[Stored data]

-- ==== Sys2Proof/Machine/State.lean ====
section
/-! DEFINITION. The state of the part as plain data: everything the spec gives the machine, the agenda that says which
step moves next, and the machine right after reset. Sparse things are banks: lists of number and value. -/
namespace Sys2Proof.Machine

/-- A sparse collection keyed by number; an unlisted number stands for a default that each reader names. -/
abbrev Bank (α : Type) := List (Nat × α)
/-- Bytes of storage by cell number, in canonical form: rising, none listed as zero. -/
abbrev Memory := List Host.Cell
/-- One 32-bit value for each lane (R83). -/
abbrev Lanes := Bank Word
/-- One 64-bit value for each lane: a window entry (R59). -/
abbrev Lanes64 := Bank DWord

/-! ## The group (R75 to R99) -/

/-- The state of a slot (R75). -/
inductive SlotState where
  | free | binding | restoring | active | frozen | saving | draining
deriving DecidableEq, Repr

/-- Why a slot is FROZEN (R75): a compaction move, the debugger's halt or a BKPT, or fault policy 2 (R326). -/
inductive FreezeCause where
  | none | compaction | halt | bkpt | policy
deriving DecidableEq, Repr

/-- The state of a strand (R77). -/
inductive StrandState where
  | ready | stalled | waiting
deriving DecidableEq, Repr

/-- What a WAITING strand waits in, in the order of the save block's wait-kind codes 0 to 7 (R86). -/
inductive WaitKind where
  | none | join | park | trap | bwait | wait | spawnr | exec
deriving DecidableEq, Repr

/-- A strand's wait (R77, R86): the word waited on, its target, the s register of the status, the continuation, the
scope of the satisfying read; for TRAP its phase (0 waits for the tail, 1 for the done counter), lanes, head_old,
vB and code; for WAIT its instruction word; once a wake met it, 0 (reached) or 1 (broken) plus one; for TRAP the ring's base and slots; and the
address of the first word of the hint sequence it issued in, which its faults name (R95). -/
structure Wait where
  kind : WaitKind := .none
  addr : DWord := 0
  target : DWord := 0
  dest : Nat := 0
  cont : DWord := 0
  scope : Nat := 0
  phase : Nat := 0
  lanes : DWord := 0
  head : DWord := 0
  vb : Nat := 0
  code : Nat := 0
  word : Word := 0
  met : Nat := 0
  ring : DWord := 0
  slots : Nat := 0
  issue : DWord := 0
deriving DecidableEq, Repr

/-- An open run (R57): instructions left, the gap, the give-way flag, and the time it opened (R87). -/
structure Run where
  left : Nat
  gap : Nat
  give : Bool
  opened : Nat
deriving DecidableEq, Repr

/-- A strand (R77): PC, owned mask O, em, innermost token, state, open run, window (most recent first), wait, and
what scheduling keeps (R87): give-way, the time it has waited since, how often it was passed over, the time before which its last issue or
transfer holds it (R380) and that before which the gap of its last run does (R57), how many hint words of the sequence at its PC have issued
(R60) and when the RUN word among them did, the scope of a fence that its next store releases (R200), and whether it
stands at a BKPT that has halted it (R113). -/
structure Strand where
  pc : DWord := 0
  owned : DWord := 0
  em : DWord := 0
  token : Option Nat := none
  state : StrandState := .ready
  run : Option Run := none
  window : List Lanes64 := []
  wait : Wait := {}
  give : Bool := false
  since : Nat := 0
  passed : Nat := 0
  notBefore : Nat := 0
  gapUntil : Nat := 0
  hinted : Nat := 0
  openedAt : Option Nat := none
  fenced : Option Nat := none
  passBkpt : Bool := false
deriving DecidableEq, Repr

/-- The kind of a token-pool entry (R78). -/
inductive TokenKind where
  | reconv | call | deferred
deriving DecidableEq, Repr

/-- A token-pool entry (R78): continuation (a deferred entry's target), M, pending, arrived, the arrived strands' em,
parent (the token a deferred entry hangs on), the FUSE address of a reconvergence token (R104), the strand that made
a deferred entry and the order it was made in (R80), ready (R80), its claim's place, 0 for none (R413), and the time of the event that
emptied its pending mask (R380). -/
structure Token where
  kind : TokenKind := .reconv
  cont : DWord := 0
  mask : DWord := 0
  pending : DWord := 0
  arrived : DWord := 0
  arrivedEm : DWord := 0
  parent : Option Nat := none
  maker : Option Nat := none
  order : Nat := 0
  ready : Bool := false
  claim : Nat := 0
  claimAt : Nat := 0
deriving DecidableEq, Repr

/-- A tile register (R263): 4,096 data bytes and a 256-byte scale strip. -/
structure Tile where
  data : Bank Byte := []
  strip : Bank Byte := []
deriving DecidableEq, Repr

/-- An accumulator (R264): 64 × 64 32-bit elements, element (i, j) at 64i + j, and its 2 KiB sparsity slot. -/
structure Accum where
  elems : Bank Word := []
  slot : Bank Byte := []
deriving DecidableEq, Repr

/-- The memory agents of R191. A group is named by its core and its own number, which it keeps wherever it runs: parked off-core,
pre-empted and restored to another slot it stays the same agent. -/
inductive Agent where
  | group (core uid : Nat)
  | copy (core : Nat)
  | tile (core : Nat)
  | staging (core : Nat)
  | task (core : Nat)
  | front
  | lanyard (port : Nat)
  | host
  | peer (rank : Nat)
deriving DecidableEq, Repr

/-- A release whose value, or a later member of whose chain, a byte holds (R194, R204); always says that the inclusion condition holds for it
whatever the scopes (R203). -/
structure Release where
  agent : Agent
  scope : Nat
  always : Bool := false
deriving DecidableEq, Repr

/-- Who makes a write, as a broken barrier's record names it: context and region (R216). -/
structure Breaker where
  ctx : Nat
  region : Nat := 0xFFFFFFFF
  ktag : Nat := 0
deriving DecidableEq, Repr

/-- A span as a core holds it (R330): virtual base, intermediate base, control word. -/
abbrev Span := Nat × Nat × DWord

/-- The counters of R92. -/
inductive Ctr where
  | ld | st | cp | tl | ms
deriving DecidableEq, Repr

/-- A range of global addresses that a task or kernel holds under a lease (R247). -/
structure LeaseRange where
  base : Nat
  size : Nat
deriving DecidableEq, Repr

/-- How a task is to end (R236): done, failed with a code, or cancelled; or its record is to be relaunched (R293). -/
inductive Ending where
  | done
  | failed (code : Nat)
  | cancelled
  | relaunch
deriving DecidableEq, Repr

/-- The task a group runs (R229 to R235, R247): logical id, record address, the task unit's copy of the record's
sixteen words (R293), context, kernel tag, number within a quad, deterministic flag, whether it is a handler (R327), spawn ordinal,
logged decisions (R256), deterministic AMON ordinals per lane (R227), ranges added by LEASE (R254), the number of
successive relaunches (R293), how often its record was stolen (R258), and a number of its own from its entry on, one for a quad's four groups. -/
structure TaskInfo where
  id : DWord := 0
  addr : DWord := 0
  record : List DWord := []
  ctx : Nat := 0
  ktag : Nat := 0
  quad : Option Nat := none
  det : Bool := false
  handler : Bool := false
  ordinal : Nat := 0
  decisions : Nat := 0
  amon : Bank Nat := []
  added : List LeaseRange := []
  relaunches : Nat := 0
  steals : Nat := 0
  no : Nat := 0
deriving DecidableEq, Repr

/-- A caller's EXEC frame (R253): where the save block lies, its size, the caller's task, the s register of the status, the address at
which the caller goes on, that of the EXEC's hint sequence, and what the save block does not hold: the scope of a fence whose release write is still to come, the
number of MMAQs issued, and who made its deferred entries and in which order (R80). -/
structure Frame where
  addr : Nat
  size : Nat
  task : TaskInfo
  dest : Nat
  cont : DWord
  issue : DWord := 0
  fenced : Option Nat
  mmaqs : Nat
  tokens : Bank Token
  made : Nat
deriving DecidableEq, Repr

/-- One issued variable-latency instruction that its counter still counts (R92): done once it has completed. -/
structure Outst where
  id : Nat
  ctr : Ctr
  done : Bool
deriving DecidableEq, Repr

/-- A debugger step in progress (R99): its strand, whether that strand was WAITING when the step began, and whether it has issued. -/
structure DbgStep where
  strand : Nat
  waits : Bool
  issued : Bool
deriving DecidableEq, Repr

/-- A group (R76, R77, R83, R86, R92): its task, its registers in every class, the status bits and enables (R130),
the rounding generators (R36), strands, token pool, exited lanes, counters, classes (vc, tc, ac, lc of R230),
EXEC frames, what a fault or cancellation has decided about its end, the MMAQs it has issued, those (number and fault code)
that a partner's fault withdrew before it issued them (R280), the locations that its engines have written and that it may not see
yet (R203): the command's number and the byte from before it; the releases whose values its plain loads have read, which a FENCE may
synchronise with (R200); and its number as a memory agent (R191). -/
structure Group where
  task : TaskInfo := {}
  vc : Nat := 0
  tc : Nat := 0
  ac : Nat := 0
  lc : Nat := 0
  exited : DWord := 0
  flags : DWord := 0
  gens : Lanes := []
  sregs : Bank DWord := []
  pregs : Bank DWord := []
  qregs : Bank Half := []
  kregs : Bank DWord := []
  vregs : Bank Lanes := []
  tiles : Bank Tile := []
  accums : Bank Accum := []
  strands : Bank Strand := []
  tokens : Bank Token := []
  made : Nat := 0
  outst : List Outst := []
  ld : Nat := 0
  st : Nat := 0
  cp : Nat := 0
  tl : Nat := 0
  ms : Nat := 0
  frames : List Frame := []
  ending : Option Ending := none
  faulted : Bool := false
  step : Option DbgStep := none
  mmaqs : Nat := 0
  mmaqBad : List (Nat × Nat) := []
  unseen : Bank (Nat × Byte) := []
  heard : List Release := []
  uid : Nat := 0
deriving DecidableEq, Repr

/-- A slot (R75): its state, why it is frozen, for policy 2 the fault's code (R326), since when (R98), whether pre-emption has been asked for and when (R97), whether the debugger is halting
it, the save block taken for it while it is SAVING (R86), and its group. -/
structure Slot where
  state : SlotState := .free
  cause : FreezeCause := .none
  policyCode : Nat := 0
  frozenAt : Nat := 0
  preempt : Option Nat := none
  halting : Bool := false
  saveAt : Option Nat := none
  group : Group := {}
deriving DecidableEq, Repr

/-! ## Memory accesses (R167 to R208) -/

/-- A router's place (R12). -/
structure Router where
  x : Nat
  y : Nat
  z : Nat
deriving DecidableEq, Repr

/-- What an address reaches: an intermediate address of a context (through an RME span or not), a byte of a core
scratchpad, an offset of a lane's slice in a block at a pool place of a core's scratchpad (R170), a byte of a die's chip
scratchpad, an offset of a host window, or an intermediate address on a peer. -/
inductive Target where
  | global (ctx ia : Nat) (rme : Bool)
  | spad (core off : Nat)
  | priv (core pool lane off : Nat)
  | csp (die byte : Nat)
  | window (n off : Nat)
  | peer (rank ctx ia : Nat)
deriving DecidableEq, Repr

/-- Whose program order an access belongs to (R196, R199): a strand's, or that of the strand that a token will form. -/
inductive Owner where
  | strand (n : Nat)
  | token (n : Nat)
deriving DecidableEq, Repr

/-- One access of an instruction (R195): its lane (64 for an access of the whole group), register offset, target,
size in bytes, data or operand, compare value, where its request packet is and goes, whether it was performed (and
whether before an older acquire, and whether another agent's acquire has then read a newer value there), acknowledged or completed, whether it
waits for a page, the value read, its pointer, whose program order it belongs to, the number of the decision that it is for the order log
(R256), the access (operation and index) whose packet carries it since routers merged the two (R226), whether its pointer is one for
the whole group, as a row's is (R177, R179), and the number that its packet took as it left its source, 0 before that (R352). -/
structure Access where
  lane : Nat
  reg : Nat := 0
  target : Target
  size : Nat
  data : Nat := 0
  cmp : Nat := 0
  place : Router
  goal : Router
  performed : Bool := false
  early : Bool := false
  passed : Bool := false
  completed : Bool := false
  held : Bool := false
  value : Nat := 0
  ptr : DWord := 0
  owners : List Owner := []
  decision : Option Nat := none
  carrier : Option (Nat × Nat) := none
  whole : Bool := false
  sent : Nat := 0
deriving DecidableEq, Repr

Try it:
Going back to the entries above, set down exactly the lines that begin at the one with "pc : DWord := 0" and end at the one with "parent (the token", both included, and nothing else.

Output below:
  pc : DWord := 0
  owned : DWord := 0
  em : DWord := 0
  token : Option Nat := none
  state : StrandState := .ready
  run : Option Run := none
  window : List Lanes64 := []
  wait : Wait := {}
  give : Bool := false
  since : Nat := 0
  passed : Nat := 0
  notBefore : Nat := 0
  gapUntil : Nat := 0
  hinted : Nat := 0
  openedAt : Option Nat := none
  fenced : Option Nat := none
  passBkpt : Bool := false
deriving DecidableEq, Repr

/-- The kind of a token-pool entry (R78). -/
inductive TokenKind where
  | reconv | call | deferred
deriving DecidableEq, Repr

/-- A token-pool entry (R78): continuation (a deferred entry's target), M, pending, arrived, the arrived strands' em,
parent (the token a deferred entry hangs on), the FUSE address of a reconvergence token (R104), the strand that made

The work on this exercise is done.